:: The data

-- ==== Sys2Proof/Machine/CoxVecMem.lean ====
section
/-! DEFINITION. Meanings of the V-slot conversions, block scales, loads, stores and moves (R228 to R234). -/

namespace Sys2Proof.Machine

open Sys2Proof

/-- An integer conversion type (R228). -/
def cvtInt (t : Nat) : Bool := t ∈ [10, 11, 12, 13, 20, 21]

/-- A lane converted to type T (R228). -/
def cvtTo (t rm x : Nat) : LaneRes := match Fmt.ofCode t with
  | some f => f.encode rm (f32 x)
  | none => (0, 0)

/-- A lane decoded from type T (R228); only the 32-bit integers round. -/
def cvtFrom (t rm x : Nat) : LaneRes := match Fmt.ofCode t with
  | some f => Fmt.fp32.encode (if t = 20 ∨ t = 21 then rm else 0) (f.decode (x % 2 ^ f.width))
  | none => (0, 0)

/-- The tangent of a conversion whose result, as an FP32 value, is `r`: +0.0 for an integer type; else the first cases of R217, and
then unchanged (R228, R310). -/
def State.cvtTan (s : State) (t a p n r : Nat) : LaneRes :=
  if cvtInt t then (0, 0) else tangentLane r [s.ln p a n] (fun _ => (s.ln p a n, 0))

/-- The elements 0 to `n` of the block in va and va + 1, of plane `p` (R229); `n` is COUNT − 1. -/
def State.blockElems (s : State) (p a n : Nat) : List Nat :=
  (List.range (n + 1)).map (fun i => s.ln p (a + i / 16) (i % 16))

/-- The format of F (R229). -/
def blockFmt (f : Nat) : Nat := 14 + f

/-- The packet of a block of plane `p` under scale code `c` (R130, R231); an invalid scale gives zero codes and INVALID (R128, R402). -/
def packBlock (fmt c rm p : Nat) (xs : List Nat) : VWord × FlagSet :=
  let cs := xs.map (fun x => if c = 0x3FF then (0, fInvalid) else encodeScaled fmt c rm (f32 x))
  let hdr := fmt + c * 2 ^ 7 + xs.length * 2 ^ 33 + p * 2 ^ 39
  (BitVec.ofNat 512 (hdr + 2 ^ 128 * packCodes (fmtWidth fmt) (cs.map Prod.fst)), orAll (cs.map Prod.snd))

/-- VQUANT (R231): every plane encoded under the scale code of lane 0 of vd. -/
def State.quant (s : State) (d a n f rm : Nat) : State :=
  let c := s.ln 0 d 0 % 1024
  let r := (0 :: s.tans).map (fun p => packBlock (blockFmt f) c rm p (s.blockElems p a n))
  s.putV 6 d 0xFFFF (r.map Prod.fst) (orAll (r.map Prod.snd))

/-- VSCALE (R230). -/
def State.scaleOf (s : State) (d a n f : Nat) : State :=
  s.putV 6 d 0xFFFF [ofLanes (List.replicate 16 (blockScale (blockFmt f) ((s.blockElems 0 a n).map f32)))]

/-- A vector of `n` = 16 words, or of one word in every lane (R232). -/
def spread (n : Nat) (v : BitVec 512) : BitVec 512 := if n = 1 then ofLanes (List.replicate 16 (lane v 0)) else v

/-- VLD and VLDB (R232, R307): `n` words of the cox store. -/
def State.vload (s : State) (d ea g n : Nat) : State :=
  let off := bits ea 19 0
  let ts := loadTans s.mem (coxBase s.cur) s.me.k n (s.me.tansAt false off)
  let r := s.readCheck s.cur (coxBase s.cur + off) (4 * n) off (tanRuns (coxBase s.cur) n (s.me.tansAt false off))
  r.1.putW 6 (.v d) ((BitVec.ofNat 512 (s.coxRead s.cur off (4 * n)) :: ts).map (spread n)) (s.mask g) (planesMask s.me.k) 0 none r.2

/-- The tangent lanes of vr rounded for the planes that memory holds, with the flags of the lanes of `m` (R307). -/
def State.carryLanes (s : State) (r m : Nat) : List (BitVec 512) × FlagSet :=
  let l := s.me.memPlanes.map (fun p => (List.range 16).map (fun n =>
    if p.2.pres ∧ bit m n then tanStore p.2.pfmt (s.ln p.1 r n) else (0, 0)))
  (l.map (fun x => ofLanes (x.map Prod.fst)), orAll (l.map (fun x => orAll (x.map Prod.snd))))

/-- VST (R232): the governed lanes and their tangents, as stores of the bundle. -/
def State.vstore (s : State) (r ea g : Nat) : State :=
  let off := bits ea 19 0
  let m := s.mask g
  let t := s.carryLanes r m
  let s1 := (List.range 16).foldl (fun s1 n => if bit m n then s1.addStore (off + 4 * n) 4 (s.ln 0 r n) else s1) s
  ((s.me.tansAt false off).foldl (fun s1 p =>
    (List.range 16).foldl (fun s1 n =>
      if bit m n then s1.addStore (p.2.1 + n * pfmtBytes p.2.2) (pfmtBytes p.2.2) (lane (t.1.getD (p.1 - 1) 0) n) else s1) s1)
    s1).flagsNow t.2

/-- VLDN (R232). -/
def State.vloadNode (s : State) (d ea g : Nat) : State :=
  let r := s.reqAt 18 ea 64
  s.nodeRequest (keyOf ea) { r with tans := s.me.tansAt true r.off } (some ⟨14, .v d, s.mask g, planesMask s.me.k⟩)

/-- VSTN (R232). -/
def State.vstoreNode (s : State) (r ea g : Nat) : State :=
  let q := s.reqAt 19 ea 64
  let m := s.mask g
  let t := s.carryLanes r m
  (s.nodeRequest (keyOf ea)
    { q with val := s.me.rv 0 r, mask := m, planes := t.1, tans := s.me.tansAt true q.off } none).flagsNow t.2

/-- The low word of every plane of xa in every lane (R234). -/
def State.splatOf (s : State) (a : Nat) : List (BitVec 512) :=
  (0 :: s.tans).map (fun p => ofLanes (List.replicate 16 (bits (s.me.rx p a).toNat 31 0)))

/-- A lane of every plane of va, extended to 64 bits (R234). -/
def State.extract (s : State) (v d m : Nat) (sg : Bool) : State :=
  let f (p : Nat) : DWord := if sg then sext 32 (s.ln p v m) else BitVec.ofNat 64 (s.ln p v m)
  s.putX 3 d (f 0) 0 (s.tans.map f)

/-- VCVT.TO at +4 (R228). -/
def execVcvtTo (d a t g r : Nat) (s : State) : Host.Outcome State Fault Refusal :=
  coxIssue (.vcvtTo d a t g r) (fun s => s.putLanes 4 d (s.mask g) (fun n => cvtTo t r (s.ln 0 a n)) (fun p n y => s.cvtTan t a p n (cvtFrom t 0 y).1)) s

/-- VCVT.FROM at +4 (R228). -/
def execVcvtFrom (d a t g r : Nat) (s : State) : Host.Outcome State Fault Refusal :=
  coxIssue (.vcvtFrom d a t g r) (fun s => s.putLanes 4 d (s.mask g) (fun n => cvtFrom t r (s.ln 0 a n)) (fun p n y => s.cvtTan t a p n y)) s

/-- VSCALE at +6 (R230). -/
def execVscale (d a n f : Nat) (s : State) : Host.Outcome State Fault Refusal :=
  coxIssue (.vscale d a n f) (fun s => s.scaleOf d a n f) s

/-- VQUANT at +6 (R231). -/
def execVquant (d a n f r : Nat) (s : State) : Host.Outcome State Fault Refusal :=
  coxIssue (.vquant d a n f r) (fun s => s.quant d a n f r) s

/-- VLD at +6 (R232). -/
def execVld (d a i g : Nat) (s : State) : Host.Outcome State Fault Refusal :=
  coxIssue (.vld d a i g) (fun s => s.vload d (s.eaVec a i 64) g 16) s

/-- VLDB at +6 (R232). -/
def execVldb (d a i g : Nat) (s : State) : Host.Outcome State Fault Refusal :=
  coxIssue (.vldb d a i g) (fun s => s.vload d (s.eaVec a i 4) g 1) s

/-- VST, in the issue step (R232). -/
def execVst (r a i g : Nat) (s : State) : Host.Outcome State Fault Refusal :=
  coxIssue (.vst r a i g) (fun s => s.vstore r (s.eaVec a i 64) g) s

/-- VLDN at +14 (R232). -/
def execVldn (d a i g : Nat) (s : State) : Host.Outcome State Fault Refusal :=
  coxIssue (.vldn d a i g) (fun s => s.vloadNode d (s.eaVec a i 64) g) s

/-- VSTN (R232). -/
def execVstn (r a i g : Nat) (s : State) : Host.Outcome State Fault Refusal :=
  coxIssue (.vstn r a i g) (fun s => s.vstoreNode r (s.eaVec a i 64) g) s

/-- VINS: one lane from xa, at +3 (R234). -/
def execVins (d a m : Nat) (s : State) : Host.Outcome State Fault Refusal :=
  coxIssue (.vins d a m) (fun s => s.putV 3 d (2 ^ m) (s.splatOf a)) s

/-- VSPLAT: every governed lane from xa, at +3 (R234). -/
def execVsplat (d a g : Nat) (s : State) : Host.Outcome State Fault Refusal :=
  coxIssue (.vsplat d a g) (fun s => s.putV 3 d (s.mask g) (s.splatOf a)) s

/-- VEXT: a lane, zero-extended, at +3 (R234). -/
def execVext (v d m : Nat) (s : State) : Host.Outcome State Fault Refusal :=
  coxIssue (.vext v d m) (fun s => s.extract v d m false) s

/-- VEXTS: a lane, sign-extended, at +3 (R234). -/
def execVexts (v d m : Nat) (s : State) : Host.Outcome State Fault Refusal :=
  coxIssue (.vexts v d m) (fun s => s.extract v d m true) s

end Sys2Proof.Machine
end

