-- ==== Sys2Proof/Certificates/Slice0/Obligations.lean ====
section
/-! DEFINITION. The statements for the provers: encodings, the step, the mechanics of a core, the results of every instruction, and the
events. An instruction of a core is stated where it issues (Safety.lean says when). -/

open Sys2Proof Sys2Proof.Machine

/-- One word of each slot and each kind of ring, written out field by field from its format (R163, R172, R175, R176, R298), decodes to the
instruction it stands for: ADD x3, x4, x5; BR !p15 with off21 = -3; VADD v3, v4, v5; VFMA v6, v7, v8, p2; MXDRAIN x10, x12, 1; RDFOLD x17,
x11, x0; LMAC.lg with RNE; nat max.f32; a generator word that emits to port 5; a converter word that takes in; one that presents and closes. -/
def Obligations.DecodeWords : Prop :=
  decodeAt .s 0b000001_0000011_0000100_0000101_00000 = some (.add 3 4 5) ∧
  decodeAt .s 0b100000_1111_1_111111111111111111101 = some (.brNot 15 0x1FFFFD) ∧
  decodeAt .v 0b000001_000011_000100_000101_0000_0000 = some (.vadd 3 4 5 0) ∧
  decodeAt .v 0b000010_000110_000111_001000_0010_0000 = some (.vfma 6 7 8 2) ∧
  decodeAt .m 0b000010_0000_0001010_0001100_00000001 = some (.mxdrain 10 12 1) ∧
  decodeAt .c 0b000001_00010_0010001_0001011_0000000 = some (.rdfold 17 11 0) ∧
  decodeAt .ce 0b100101_111_00_00_00000000000 = some (.ceLmac 0 0) ∧
  decodeAt .node 0b0_0_1_1010_000000000 = some (.nat 10) ∧
  decodeAt .gen 0b1_101_000000000000 = some (.gemit 5) ∧
  decodeAt .conv 0b1_0_0_0000000000000 = some .cin ∧
  decodeAt .conv 0b0_1_1_0000000000000 = some .coutCclose

/-- A node ring word is one of nnop 0x0000, nw 0x8000, nr 0x4000, nwr 0xC000 and nat aop 0x2000 + 512 × AOP with AOP 0 to 14; every other word,
the forms WV + AT and RV + AT among them, is refused. -/
def Obligations.NodeRingWords : Prop :=
  (∀ w i, w < 2 ^ 16 → (decodeNode w = some i ↔
    (w = 0 ∧ i = .nnop) ∨ (w = 0x8000 ∧ i = .nw) ∨ (w = 0x4000 ∧ i = .nr) ∨ (w = 0xC000 ∧ i = .nwr) ∨
      (∃ aop, aop ≤ 14 ∧ w = 0x2000 + 512 * aop ∧ i = .nat aop))) ∧
  decodeNode 0x3400 = some (.nat 10)

/-- Every well-formed instruction of the S slot, NOP among them, with every operand at every value its encoding takes, decodes from its own
word. -/
def Obligations.RoundTripScalar : Prop :=
  ∀ i : Instr, i.wellFormed = true → (i.place = .s ∨ i.place = .any) → decodeAt .s (encode i) = some i

/-- Every well-formed instruction of the V slot, with every operand at every value its encoding takes, decodes from its own word. -/
def Obligations.RoundTripVector : Prop :=
  ∀ i : Instr, i.wellFormed = true → i.place = .v → decodeAt .v (encode i) = some i

/-- Every well-formed instruction of the M slot, the C slot, a CE ring, a node ring, a generator ring or a converter ring decodes from its own
word. -/
def Obligations.RoundTripOther : Prop :=
  ∀ i : Instr, i.wellFormed = true → i.place ∈ ([.m, .c, .ce, .node, .gen, .conv] : List Place) →
    decodeAt i.place (encode i) = some i

/-- A syllable that the decoder of a slot accepts stands for a well-formed instruction of that slot or for NOP, and is that instruction's own
word: no bit of a syllable is dropped, and no reserved encoding of R373 falls through to a neighbour. -/
def Obligations.DecodeSound : Prop :=
  (∀ w i, w < 2 ^ 32 → decodeS w = .ok i → i.wellFormed = true ∧ encode i = w ∧ (i.place = .s ∨ i = .nop)) ∧
  (∀ w i, w < 2 ^ 32 → decodeV w = .ok i → i.wellFormed = true ∧ encode i = w ∧ (i.place = .v ∨ i = .nop)) ∧
  (∀ w i, w < 2 ^ 32 → decodeM w = .ok i → i.wellFormed = true ∧ encode i = w ∧ (i.place = .m ∨ i = .nop)) ∧
  (∀ w i, w < 2 ^ 32 → decodeC w = .ok i → i.wellFormed = true ∧ encode i = w ∧ (i.place = .c ∨ i = .nop))

/-- ADD with fn 12 is rejected at bit 0 (the example of R373), a major opcode that is not listed at bit 26, opcode 0 with another bit set at its
lowest set bit, and a nonzero field that the instruction does not use at the lowest set bit of that field, here FENCE.d with a nonzero rd at
bit 19 (R372, R373): a reserved syllable decodes to no instruction. -/
def Obligations.ReservedSyllables : Prop :=
  decodeS 0x041840AC = .bad 0 none ∧ decodeV 0x58000000 = .bad 26 none ∧ decodeC 0xFFFFFFFF = .bad 26 none ∧
  decodeM 0x00000110 = .bad 4 none ∧ decodeS 0xA8080001 = .bad 19 (some .fenceD) ∧ (decodeS 0xA8080001).instr = none ∧ (decodeS 0x041840AC).instr = none

/-- Where the next turn is a core's, nothing makes the core leave or wait, the bundle at its pc is fetched, its four syllables decode to i0, i1,
i2 and i3, and no check or hold stops the bundle, the step executes them in the order S, V, M, C and then retires the bundle (R145, R161,
R371): stores, results of latency 0 and the next bundle. The model's own choice (log entry 14): a bundle that has no translation or lies in
no course stops the machine with the fault fetchUnmapped, since the manual gives such a fetch no effect. -/
def Obligations.StepRunsBundle : Prop :=
  (∀ (s u u' t0 t1 t2 t3 : State) (c dt : Nat) (r : List Go) (b : BitVec 128) (i0 i1 i2 i3 : Instr),
    s.turns = ⟨dt, .core c⟩ :: r →
    ({ s with turns := r, now := s.now + dt } : State).coreStill c = false →
    ({ s with turns := r, now := s.now + dt } : State).leaves c = false →
    ({ s with turns := r, now := s.now + dt, cur := c } : State).beforeIssue = (u, true) →
    u.cached (u.asidOf c) (u.funcOf c) u.me.pc.toNat = some (b, u') →
    decodeS (b.toNat % 2 ^ 32) = .ok i0 → decodeV (b.toNat / 2 ^ 32 % 2 ^ 32) = .ok i1 →
    decodeM (b.toNat / 2 ^ 64 % 2 ^ 32) = .ok i2 → decodeC (b.toNat / 2 ^ 96 % 2 ^ 32) = .ok i3 →
    ({ u' with bundle := b } : State).stopBundle = none →
    exec i0 { u' with bundle := b, checked := true, curSlot := 0 } = .next t0 → exec i1 { t0 with curSlot := 1 } = .next t1 →
    exec i2 { t1 with curSlot := 2 } = .next t2 → exec i3 { t2 with curSlot := 3 } = .next t3 →
    step s = .next t3.retire) ∧
  (∀ (s u : State) (c dt : Nat) (r : List Go), s.turns = ⟨dt, .core c⟩ :: r →
    ({ s with turns := r, now := s.now + dt } : State).coreStill c = false →
    ({ s with turns := r, now := s.now + dt } : State).leaves c = false →
    ({ s with turns := r, now := s.now + dt, cur := c } : State).beforeIssue = (u, true) →
    u.cached (u.asidOf c) (u.funcOf c) u.me.pc.toNat = none →
    step s = .fault (.fetchUnmapped c u.me.pc.toNat))

/-- An event's turn is exec of the event with its argument; an element's turn is exec of the instruction its ring word decodes to, in the
element's place; the end of an island's step latches its elements; with no turn left the list is filled. Device time advances by the turn's
step (log entry 2). -/
def Obligations.StepRunsEvent : Prop :=
  (∀ (s : State) (dt : Nat) (i : Instr) (a : List Nat) (r : List Go), s.turns = ⟨dt, .event i a⟩ :: r →
    step s = exec i { s with turns := r, now := s.now + dt, ev := a }) ∧
  (∀ (s : State) (dt n k pos w : Nat) (p : Place) (i : Instr) (r : List Go), s.turns = ⟨dt, .element n k pos p w⟩ :: r →
    p ∈ ([.ce, .node, .gen, .conv] : List Place) → decodeAt p w = some i →
    step s = exec i (({ s with turns := r, now := s.now + dt } : State).enterElement n k pos)) ∧
  (∀ (s : State) (dt n k : Nat) (r : List Go), s.turns = ⟨dt, .latch n k⟩ :: r →
    step s = .next (({ s with turns := r, now := s.now + dt } : State).latchIsland n k)) ∧
  (∀ s : State, s.turns = [] → step s = .next s.refill)

/-- After reset the hub's boot stands in Reset, no core runs, no team, rider, walk, load or launch exists, every oar link is untrained, memory
lists nothing and has its canonical form; FRZCTL holds 0x640000 and trap vectors are 0. Values that the manual does not give are log entries
2 to 10. -/
def Obligations.ResetState : Prop :=
  State.reset.boot = .reset ∧ State.reset.cores.length = 32 ∧ (∀ c < 32, State.reset.core c = Core.empty) ∧
  Core.empty.run = .free ∧ Core.empty.tvec = 0 ∧ Core.empty.flags = 0 ∧
  State.reset.teams = [] ∧ State.reset.riders = [] ∧ State.reset.walks = [] ∧ State.reset.regions = [] ∧ State.reset.launches = [] ∧
  State.reset.frzctl = 0x640000 ∧ (∀ n < 18, (State.reset.oars.getD n Oar.down).up = false) ∧
  State.reset.mem = [] ∧ State.reset.memOk

/-- Every instruction and every event, on every operand and in every state, ends in a next state: what the manual calls a fault is an effect on
the state. -/
def Obligations.ExecNeverStops : Prop :=
  ∀ (i : Instr) (s : State), ∃ t, exec i s = .next t

/-- A byte reads back as written and a write of n bytes changes those n bytes alone, byte j being bits [8j + 7:8j] of the value (R2). -/
def Obligations.MemoryReadWrite : Prop :=
  (∀ (m : Memory) (a b : Nat) (v : Byte), (m.write a v).read b = if b = a then v else m.read b) ∧
  (∀ (m : Memory) (a n v b : Nat), (m.writeN a n v).read b =
    if a ≤ b ∧ b < a + n then BitVec.ofNat 8 (v / 256 ^ (b - a)) else m.read b) ∧
  (∀ (m : Memory) (a n v : Nat), (m.writeN a n v).readN a n = v % 256 ^ n)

::::

**Exercise aim**
Which lines run from the one holding "i2 and i3, and" through the one holding "def Obligations.StepRunsBundle : Prop" in the records above? Repeat them exactly, both included, and nothing more.

**Task response**
i2 and i3, and no check or hold stops the bundle, the step executes them in the order S, V, M, C and then retires the bundle (R145, R161,
R371): stores, results of latency 0 and the next bundle. The model's own choice (log entry 14): a bundle that has no translation or lies in
no course stops the machine with the fault fetchUnmapped, since the manual gives such a fetch no effect. -/
def Obligations.StepRunsBundle : Prop :=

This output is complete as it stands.